Get the Row Count from an Outer Table Join

Posted October 22, 2019 by James Knicely, Vertica Field Chief Technologist

Construction site crane building a blue SQL 3D text.

Aggregate functions summarize data over groups of rows from a query result set.

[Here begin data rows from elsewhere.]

-- ==== Sys2Proof/Syntax.lean ====
section
/-!
DEFINITION. The commands of the block, one constructor per row of the table of operations and events.
A Crate is named by its serial number (the count of Crates read before it), an SPU, port, mover, Barrel or unit by its
number; data that comes from outside the device (host memory, pins, converters) is an operand. Rows without operands stand
last: compiled Lean code cannot build a constructor with fields beyond the 245th.
-/
namespace Sys2Proof
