/-- Progress of a transfer. -/
structure Xf where
  s : State
  data : List Byte
  dest : List Byte
  /-- The mover that carries it. -/
  mover : Nat := 0
  /-- Runs of bytes written to the host, latest first. -/
  out : List (Nat × List Byte) := []
  /-- A failure: status, write, space, address. -/
  fail : Option (Status × Bool × Nat × Nat) := none

def Xf.writeBytes (t : Xf) (x : Side) (a : Nat) (b : List Byte) : Xf :=
  if x.space = 0 then { t with out := joinRun t.out a b } else { t with s := t.s.sessionWrite x.act.session a b }

/-- The writes to the host go out line by line (R86). -/
def Xf.flush (t : Xf) : State := t.s.onDev fun d => t.out.reverse.foldl (fun d (a, b) => d.hostWrite a b) d

/-- Units of one element on a side: cells of a cell space, bytes of a byte space. -/
def elemUnits (f : Nat) (cell mixed : Bool) : Nat :=
  if cell then (if mixed then fmtCells f else 1) else if mixed then fmtBytes f else 1

/-- One element of a descriptor at its source and destination addresses (R625 to R630). -/
def Xf.elem (t : Xf) (x : Desc) (sx dx : Side) (sa da : Nat) : Xf :=
  if t.fail.isSome then t else
  let sc := if x.op = 1 then cellSpace dx.space else cellSpace sx.space
  let dc := cellSpace dx.space
  let mixed := sc != dc
  let su := elemUnits x.bfmt sc mixed
  let du := elemUnits x.bfmt dc mixed
  if x.op ≠ 1 ∧ !t.s.dev.sideOk sx sa su then { t with fail := some (.grantFault, false, sx.space, sa) }
  else if !t.s.dev.sideOk dx da du then { t with fail := some (.grantFault, x.op != 2, dx.space, da) }
  else if x.op = 1 then
    if dc then { t with s := t.s.writeCells dx da [{ data := BitVec.ofNat 36 x.fillv.toNat, tag := BitVec.ofNat 4 (fld x.fillv 36 4) }] }
    else t.writeBytes dx da [byteAt x.fillv (da % 8)]
  else
    -- the converted source: cells or bytes, as the destination needs them
    let (got, data) : Option (List Cell × List Byte × Bool) × List Byte :=
      if sc then ((t.s.readCells sx sa su).map fun cs =>
        if dc then (cs, [], false) else ([], toBytes x.bfmt cs, false), t.data)
      else
        let (b, rest) := t.s.readBytes sx sa su t.data
        (b.map fun b => if dc then let (cs, odd) := ofBytes x.bfmt b; (cs, [], odd) else ([], b, false), rest)
    let t := { t with s := t.s.sideRead sx sa su }
    match got with
    | none => { t with data, fail := some (.eccUncorrected, false, sx.space, sa) }
    | some (cs, bs, odd) =>
      -- R20, R22: a stored tag that is reserved
      let s := if odd then t.s.onDev fun d =>
        d.log { code := .ok, sev := 0, domain := domMover t.mover, src := srcMov, session := sx.act.session } else t.s
      if x.op = 0 then
        if dc then { t with s := s.writeCells dx da cs, data } else { t with s, data }.writeBytes dx da bs
      else if dc then
        let got := s.readCells dx da du
        let s := s.sideRead dx da du
        match got with
        | none => { t with s, data, fail := some (.eccUncorrected, false, dx.space, da) }
        | some ds =>
          let same := if x.notag then cs.map (·.data) == ds.map (·.data) else cs == ds
          { t with s, data, fail := if same then none else some (.compareMismatch, false, dx.space, da) }
      else
        let (db, dest) := s.readBytes dx da du t.dest
        let s := s.sideRead dx da du
        match db with
        | none => { t with s, data, dest, fail := some (.eccUncorrected, false, dx.space, da) }
        | some db => { t with s, data, dest, fail := if bs = db then none else some (.compareMismatch, false, dx.space, da) }

/-- Address of a row's unit, modulo 2^64 (R625). -/
def rowAddr (base row : Nat) (stride : Int) (off : Nat) : Nat := (((base : Int) + row * stride + off) % 2 ^ 64).toNat

/-- Elements per row. -/
def Desc.elems (x : Desc) : Nat := if x.bfmt = 7 then x.count / 4 else x.count

/-- All rows of a descriptor in order. -/
def Xf.rows (t : Xf) (x : Desc) (sx dx : Side) : Xf :=
  let sc := if x.op = 1 then cellSpace dx.space else cellSpace sx.space
  let dc := cellSpace dx.space
  let su := elemUnits x.bfmt sc (sc != dc)
  let du := elemUnits x.bfmt dc (sc != dc)
  (List.range x.rows).foldl (fun t r =>
    (List.range x.elems).foldl (fun t e =>
      t.elem x sx dx (rowAddr x.src r x.sstride (e * su)) (rowAddr x.dst r x.dstride (e * du))) t) t

/-- R620: the first address of a descriptor's sides that may not be reached, with its direction and space. -/
def Dev.descBad (d : Dev) (x : Desc) (sx dx : Side) : Option (Bool × Nat × Nat) :=
  let sc := if x.op = 1 then cellSpace dx.space else cellSpace sx.space
  let dc := cellSpace dx.space
  (List.range x.rows).findSome? fun r =>
    (if x.op = 1 then none else
      (d.sideBad sx (rowAddr x.src r x.sstride 0) (x.elems * elemUnits x.bfmt sc (sc != dc))).map fun a => (false, sx.space, a)).orElse
    fun _ => (d.sideBad dx (rowAddr x.dst r x.dstride 0) (x.elems * elemUnits x.bfmt dc (sc != dc))).map fun a => (x.op != 2, dx.space, a)

/-- R641: a completion record lies in Loft pages of the chain's session. -/
def Dev.cplOk (d : Dev) (session cpl : Nat) : Bool := d.ownsPage session (cpl / 16384) && d.ownsPage session ((cpl + 3) / 16384)

/-- R640: bytes a completed descriptor counts. -/
def Desc.bytesMoved (x : Desc) : Nat :=
  let sc := if x.op = 1 then cellSpace x.dspace else cellSpace x.sspace
  let dc := cellSpace x.dspace
  x.rows * (if sc && dc then 8 * x.count else if sc != dc then x.elems * fmtBytes x.bfmt else x.count)

/-- R634: the boundary before a further descriptor: loop, or budget used up. -/
def Chain.loops (c : Chain) : Bool := c.completed != 0 && (c.cur == c.act.first || decide (c.hops ≥ c.act.budget))

/-- The descriptor a chain is at: from the command for a MOVE chain, from Loft for MVGO; or how it fails. -/
def State.fetchDesc (s : State) (c : Chain) (given : BitVec 512) : Except (Status × Nat) Desc :=
  if c.act.crate.isSome then
    if c.cur % 64 ≠ 0 then .error (.cfgRange, 0)
    else if s.dev.inHdm c.cur 64 then .error (.grantFault, 0)
    else .ok (Desc.ofBits given)
  else
    let x : Side := { space := 2, act := c.act, access := 1 }
    if !s.dev.sideOk x c.cur 16 then .error (.grantFault, 2)
    else match s.readCells x c.cur 16 with
      | none => .error (.eccUncorrected, 2)
      | some cs =>
        if cs.any fun k => fld k.data 32 4 ≠ 0 then .error (.cfgRange, 2)
        else .ok (Desc.ofBits (BitVec.ofNat 512 (cs.foldr (fun k a => fld k.data 0 32 + 2 ^ 32 * a) 0)))

/-- Execute the current descriptor of a mover's chain, of the OP the command names. Without such a descriptor, or
without the host data it needs, nothing happens. -/
def State.runDesc (s : State) (m op : Nat) (given : BitVec 512) (data dest : List Byte) : State :=
  match (s.dev.mover m).chain with
  | none => s
  | some c =>
    -- the first descriptor of an MVGO chain tells where its record goes, also when a stop waits
    let opens := c.act.crate.isNone && c.completed == 0
    if c.fin.isSome ∨ (s.dev.mover m).halted then s
    else if c.loops then s.failChain m .loop false (if c.act.crate.isSome then 0 else 2) c.cur
    else if c.stop && !opens && !c.stalled then s.onDev fun d => d.onChain m fun c => { c with fin := some .cancelled }
    else
    let read := fun (s : State) => s.onDev fun d =>
      if c.stalled then d else (d.onChain m fun c => { c with hops := c.hops + 1 }).onMover m fun v => { v with hops := v.hops + 1 }
    match s.fetchDesc c given with
    | .error (st, space) => (read s).failChain m st false space c.cur
    | .ok x =>
      if x.op ≠ op ∧ ¬ (x.op > 2 ∧ op = 0) then s else
      let s := if opens then s.onDev fun d => d.onChain m fun c => { c with cpl := x.cpl } else s
      -- a descriptor that R622 paused completes first (R638)
      if c.stop && !c.stalled then (read s).onDev fun d => d.onChain m fun c => { c with fin := some .cancelled }
      else if !x.wellFormed c.act.crate.isNone (c.completed == 0) then
        (read s).failChain m .cfgRange false (if c.act.crate.isSome then 0 else 2) c.cur
      else if opens && x.cpl != 0 && !s.dev.cplOk c.act.session x.cpl then (read s).failChain m .grantFault true 2 x.cpl
      else
      let sx : Side := { space := x.sspace, act := c.act, access := 1 }
      let dx : Side := { space := x.dspace, act := c.act, access := if x.op = 2 then 1 else 2 }
      match if x.count = 0 then none else s.dev.descBad x sx dx with
      | some (w, sp, a) => (read s).failChain m .grantFault w sp a
      | none =>
      let sc := cellSpace x.sspace
      let need := x.rows * x.elems * elemUnits x.bfmt false (sc != cellSpace x.dspace)
      if (x.op ≠ 1 ∧ x.sspace = 0 ∧ data.length < need) ∨ (x.op = 2 ∧ x.dspace = 0 ∧ dest.length < need) then s
      else
      let touched := fun (y : Side) (base : Nat) (stride : Int) (cell : Bool) =>
        dedup ((List.range x.rows).flatMap fun r =>
          y.shelves (rowAddr base r stride 0) (x.elems * elemUnits x.bfmt cell (sc != cellSpace x.dspace)))
      let shelves := if x.count = 0 then [] else
        dedup ((if x.op = 1 then [] else touched sx x.src x.sstride sc) ++ touched dx x.dst x.dstride (cellSpace x.dspace))
      let out := shelves.filter fun i => s.dev.isPaged c.act.session i
      let away := (x.sspace = 3 ∨ x.dspace = 3) ∧
        (c.act.inst.bind fun k => Tbl.find? s.dev.insts k).any fun i => match i.seat with | .saved _ => true | _ => false
      let stall := fun (d : Dev) => d.onChain m fun c => { c with stalled := true, targets := shelves }
      -- R175, R199: a paged-out Shelf stalls the mover before the descriptor starts; what it touches is pinned (R47)
      if x.count ≠ 0 ∧ !out.isEmpty then
        (read s).onDev fun d => out.foldl (fun d i => d.pageIn c.act.session i (.mover m)) (stall d)
      else if x.count ≠ 0 ∧ away then (read s).onDev stall
      else
      let s := (read s).onDev fun d => shelves.foldl (fun d i => d.touch c.act.session i) (d.onChain m fun c =>
        { c with stalled := false, targets := [] })
      let t := if x.count = 0 then { s, data, dest } else ({ s, data, dest, mover := m } : Xf).rows x sx dx
      let s := t.flush
      match t.fail with
      | some (st, w, sp, a) => s.failChain m st w sp a
      | none => s.onDev fun d => d.onChain m fun c =>
          { c with
            completed := c.completed + 1, bytes := c.bytes + x.bytesMoved, cur := x.next
            fin := if x.last then some .ok else if c.stop && !({ c with completed := 1, cur := x.next } : Chain).loops then some .cancelled else none }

When using an aggregate function like COUNT with an “*” or “1” parameter value, you may get a different result when the query implements a LEFT join verses an INNER join.

Example:

dbadmin=> SELECT * FROM t1 ORDER BY 1;
 c
---
 1
 2
 4
(3 rows)

dbadmin=> SELECT * FROM t2 ORDER BY 1;
 c
---
 1
 2
(2 rows)

dbadmin=> SELECT COUNT(*)
dbadmin->   INNER FROM t1
dbadmin->   JOIN t2 ON t1.c = t2.c;
 COUNT
-------
     2
(1 row)

dbadmin=> SELECT COUNT(*)
dbadmin->   FROM t1
dbadmin->   LEFT JOIN t2 ON t1.c = t2.c;
 COUNT
-------
     3
(1 row)

If you want a row count of just the rows from the left outer table that join to the inner table, you have to specify a column name from the left outer table in the COUNT function.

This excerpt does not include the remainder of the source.